- What is required:
Narrow the data below down to the lines containing "Header".

- Extracted data entries:
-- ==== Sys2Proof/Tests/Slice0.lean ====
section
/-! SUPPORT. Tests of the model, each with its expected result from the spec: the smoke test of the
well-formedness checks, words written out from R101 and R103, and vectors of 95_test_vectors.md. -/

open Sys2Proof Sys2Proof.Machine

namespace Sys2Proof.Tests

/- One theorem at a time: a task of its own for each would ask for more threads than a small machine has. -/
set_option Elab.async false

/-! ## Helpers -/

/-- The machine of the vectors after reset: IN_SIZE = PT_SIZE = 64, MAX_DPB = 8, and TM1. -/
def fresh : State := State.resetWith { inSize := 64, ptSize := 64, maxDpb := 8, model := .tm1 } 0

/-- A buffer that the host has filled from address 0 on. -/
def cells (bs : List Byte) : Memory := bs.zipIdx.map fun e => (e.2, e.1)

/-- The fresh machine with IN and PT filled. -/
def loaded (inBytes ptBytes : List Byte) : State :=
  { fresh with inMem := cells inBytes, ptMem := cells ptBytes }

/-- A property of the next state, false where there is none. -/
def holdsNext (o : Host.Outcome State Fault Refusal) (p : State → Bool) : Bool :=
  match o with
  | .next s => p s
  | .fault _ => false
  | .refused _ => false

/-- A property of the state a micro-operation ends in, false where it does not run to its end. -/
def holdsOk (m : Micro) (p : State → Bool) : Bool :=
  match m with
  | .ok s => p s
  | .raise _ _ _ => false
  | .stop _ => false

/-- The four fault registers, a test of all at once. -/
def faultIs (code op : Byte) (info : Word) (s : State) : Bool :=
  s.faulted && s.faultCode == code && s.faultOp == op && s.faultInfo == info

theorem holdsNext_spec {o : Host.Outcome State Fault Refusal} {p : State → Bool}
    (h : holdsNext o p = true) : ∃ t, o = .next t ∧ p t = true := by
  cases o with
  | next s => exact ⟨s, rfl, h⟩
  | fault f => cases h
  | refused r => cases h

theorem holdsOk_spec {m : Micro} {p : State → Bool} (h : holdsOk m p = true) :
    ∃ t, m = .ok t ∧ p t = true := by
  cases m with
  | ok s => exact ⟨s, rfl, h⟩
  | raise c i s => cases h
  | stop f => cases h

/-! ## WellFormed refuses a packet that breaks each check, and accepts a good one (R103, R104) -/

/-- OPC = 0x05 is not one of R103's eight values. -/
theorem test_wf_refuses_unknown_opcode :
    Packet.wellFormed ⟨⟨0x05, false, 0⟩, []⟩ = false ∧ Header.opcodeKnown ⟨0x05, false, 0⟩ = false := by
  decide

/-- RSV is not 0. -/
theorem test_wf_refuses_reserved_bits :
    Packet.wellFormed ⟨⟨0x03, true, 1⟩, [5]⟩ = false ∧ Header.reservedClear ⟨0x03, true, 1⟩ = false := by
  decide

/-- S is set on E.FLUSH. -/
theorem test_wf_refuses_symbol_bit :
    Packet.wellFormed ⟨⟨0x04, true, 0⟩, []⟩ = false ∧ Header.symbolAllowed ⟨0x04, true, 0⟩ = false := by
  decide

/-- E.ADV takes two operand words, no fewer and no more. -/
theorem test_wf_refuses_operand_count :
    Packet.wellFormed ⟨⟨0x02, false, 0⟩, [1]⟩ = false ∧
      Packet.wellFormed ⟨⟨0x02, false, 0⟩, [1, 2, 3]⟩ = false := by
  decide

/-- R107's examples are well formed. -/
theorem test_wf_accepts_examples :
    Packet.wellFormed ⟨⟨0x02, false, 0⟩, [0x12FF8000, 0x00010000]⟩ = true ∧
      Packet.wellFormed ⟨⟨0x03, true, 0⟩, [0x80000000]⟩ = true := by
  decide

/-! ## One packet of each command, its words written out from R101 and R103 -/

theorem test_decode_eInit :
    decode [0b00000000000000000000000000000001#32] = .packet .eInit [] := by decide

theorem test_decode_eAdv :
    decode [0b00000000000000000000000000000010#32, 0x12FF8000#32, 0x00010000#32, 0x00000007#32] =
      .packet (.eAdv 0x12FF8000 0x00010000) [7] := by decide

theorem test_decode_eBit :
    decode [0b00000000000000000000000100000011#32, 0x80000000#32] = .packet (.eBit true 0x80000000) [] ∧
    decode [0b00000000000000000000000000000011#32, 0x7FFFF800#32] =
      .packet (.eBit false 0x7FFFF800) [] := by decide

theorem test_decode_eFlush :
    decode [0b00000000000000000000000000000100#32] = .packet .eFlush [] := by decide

* * *

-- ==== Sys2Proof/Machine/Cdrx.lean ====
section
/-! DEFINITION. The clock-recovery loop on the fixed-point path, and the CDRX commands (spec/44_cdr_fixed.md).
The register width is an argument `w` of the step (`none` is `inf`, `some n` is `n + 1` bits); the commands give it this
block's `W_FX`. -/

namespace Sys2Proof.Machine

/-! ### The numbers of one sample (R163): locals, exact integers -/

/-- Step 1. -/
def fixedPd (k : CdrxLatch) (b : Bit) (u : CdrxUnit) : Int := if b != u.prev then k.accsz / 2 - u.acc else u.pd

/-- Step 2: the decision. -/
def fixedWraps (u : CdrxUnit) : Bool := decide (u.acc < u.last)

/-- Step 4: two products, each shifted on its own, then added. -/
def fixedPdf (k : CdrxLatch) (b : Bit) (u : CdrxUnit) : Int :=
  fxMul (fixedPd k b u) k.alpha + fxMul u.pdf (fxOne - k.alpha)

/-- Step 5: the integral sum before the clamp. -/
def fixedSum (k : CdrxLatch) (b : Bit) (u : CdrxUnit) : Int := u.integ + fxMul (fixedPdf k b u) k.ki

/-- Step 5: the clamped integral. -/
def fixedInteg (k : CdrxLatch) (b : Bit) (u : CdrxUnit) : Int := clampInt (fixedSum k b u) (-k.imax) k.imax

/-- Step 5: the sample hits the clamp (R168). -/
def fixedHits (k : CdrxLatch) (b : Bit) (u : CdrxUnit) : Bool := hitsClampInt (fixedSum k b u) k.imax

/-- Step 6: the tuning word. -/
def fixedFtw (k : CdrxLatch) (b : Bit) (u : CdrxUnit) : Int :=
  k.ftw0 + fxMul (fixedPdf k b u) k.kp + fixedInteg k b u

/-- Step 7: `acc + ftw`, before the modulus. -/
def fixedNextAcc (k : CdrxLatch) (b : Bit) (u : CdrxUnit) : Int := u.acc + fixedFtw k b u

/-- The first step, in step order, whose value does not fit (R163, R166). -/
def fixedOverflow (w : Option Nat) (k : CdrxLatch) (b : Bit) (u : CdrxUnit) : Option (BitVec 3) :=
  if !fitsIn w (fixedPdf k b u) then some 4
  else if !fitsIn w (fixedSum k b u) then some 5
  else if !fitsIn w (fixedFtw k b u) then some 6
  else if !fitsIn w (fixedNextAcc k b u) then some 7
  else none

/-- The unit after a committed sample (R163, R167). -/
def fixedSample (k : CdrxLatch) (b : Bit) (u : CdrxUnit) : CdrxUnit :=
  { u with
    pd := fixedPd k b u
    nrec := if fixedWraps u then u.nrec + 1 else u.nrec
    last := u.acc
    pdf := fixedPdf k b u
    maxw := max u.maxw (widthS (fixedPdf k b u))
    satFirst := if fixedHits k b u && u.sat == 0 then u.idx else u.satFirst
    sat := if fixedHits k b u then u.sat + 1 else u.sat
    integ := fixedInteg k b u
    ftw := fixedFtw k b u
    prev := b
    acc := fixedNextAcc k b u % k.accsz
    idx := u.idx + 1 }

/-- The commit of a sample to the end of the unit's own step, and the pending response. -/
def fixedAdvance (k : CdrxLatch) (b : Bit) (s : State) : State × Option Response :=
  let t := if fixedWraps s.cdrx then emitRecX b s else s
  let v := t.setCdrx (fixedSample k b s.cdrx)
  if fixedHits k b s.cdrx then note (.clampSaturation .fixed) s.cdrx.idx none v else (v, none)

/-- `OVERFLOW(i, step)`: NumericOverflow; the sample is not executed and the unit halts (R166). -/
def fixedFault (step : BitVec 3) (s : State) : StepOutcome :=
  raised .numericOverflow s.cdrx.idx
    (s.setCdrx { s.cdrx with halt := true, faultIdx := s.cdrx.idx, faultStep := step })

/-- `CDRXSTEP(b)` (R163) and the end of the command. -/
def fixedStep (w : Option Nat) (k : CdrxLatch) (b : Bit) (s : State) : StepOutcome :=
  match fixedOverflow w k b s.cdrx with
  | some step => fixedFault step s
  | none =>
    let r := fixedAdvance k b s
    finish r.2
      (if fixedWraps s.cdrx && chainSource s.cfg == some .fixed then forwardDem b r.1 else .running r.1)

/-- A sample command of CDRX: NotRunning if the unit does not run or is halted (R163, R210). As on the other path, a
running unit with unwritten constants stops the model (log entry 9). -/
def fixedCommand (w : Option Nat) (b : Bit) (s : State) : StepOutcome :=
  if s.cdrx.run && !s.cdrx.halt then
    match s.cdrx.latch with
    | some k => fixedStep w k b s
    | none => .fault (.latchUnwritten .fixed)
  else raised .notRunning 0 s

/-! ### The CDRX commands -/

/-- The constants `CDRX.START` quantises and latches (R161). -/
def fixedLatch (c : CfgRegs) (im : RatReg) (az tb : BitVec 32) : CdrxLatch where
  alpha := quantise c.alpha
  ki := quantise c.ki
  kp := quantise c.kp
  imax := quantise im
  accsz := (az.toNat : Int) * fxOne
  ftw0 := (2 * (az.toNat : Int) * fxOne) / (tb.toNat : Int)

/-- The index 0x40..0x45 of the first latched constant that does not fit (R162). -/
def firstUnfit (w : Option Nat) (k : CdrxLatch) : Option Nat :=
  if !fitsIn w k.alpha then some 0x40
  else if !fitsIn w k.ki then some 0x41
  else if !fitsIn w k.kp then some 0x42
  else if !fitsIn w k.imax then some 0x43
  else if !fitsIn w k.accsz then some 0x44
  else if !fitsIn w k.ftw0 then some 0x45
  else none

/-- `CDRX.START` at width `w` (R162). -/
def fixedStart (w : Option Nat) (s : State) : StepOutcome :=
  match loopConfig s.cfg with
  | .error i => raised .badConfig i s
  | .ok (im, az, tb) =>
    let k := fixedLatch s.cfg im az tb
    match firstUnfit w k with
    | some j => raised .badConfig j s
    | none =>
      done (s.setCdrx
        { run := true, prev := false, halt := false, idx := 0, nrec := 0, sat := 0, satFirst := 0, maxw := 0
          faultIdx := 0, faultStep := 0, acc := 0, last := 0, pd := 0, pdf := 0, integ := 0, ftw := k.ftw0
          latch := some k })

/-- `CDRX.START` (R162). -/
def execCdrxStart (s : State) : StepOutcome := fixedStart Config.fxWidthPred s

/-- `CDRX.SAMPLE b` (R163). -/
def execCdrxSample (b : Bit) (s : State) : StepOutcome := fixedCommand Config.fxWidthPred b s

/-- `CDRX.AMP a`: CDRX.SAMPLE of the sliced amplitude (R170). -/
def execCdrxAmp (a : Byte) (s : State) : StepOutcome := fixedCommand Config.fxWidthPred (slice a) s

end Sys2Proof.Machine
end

- Exercise output:
    Packet.wellFormed ⟨⟨0x05, false, 0⟩, []⟩ = false ∧ Header.opcodeKnown ⟨0x05, false, 0⟩ = false := by
    Packet.wellFormed ⟨⟨0x03, true, 1⟩, [5]⟩ = false ∧ Header.reservedClear ⟨0x03, true, 1⟩ = false := by
    Packet.wellFormed ⟨⟨0x04, true, 0⟩, []⟩ = false ∧ Header.symbolAllowed ⟨0x04, true, 0⟩ = false := by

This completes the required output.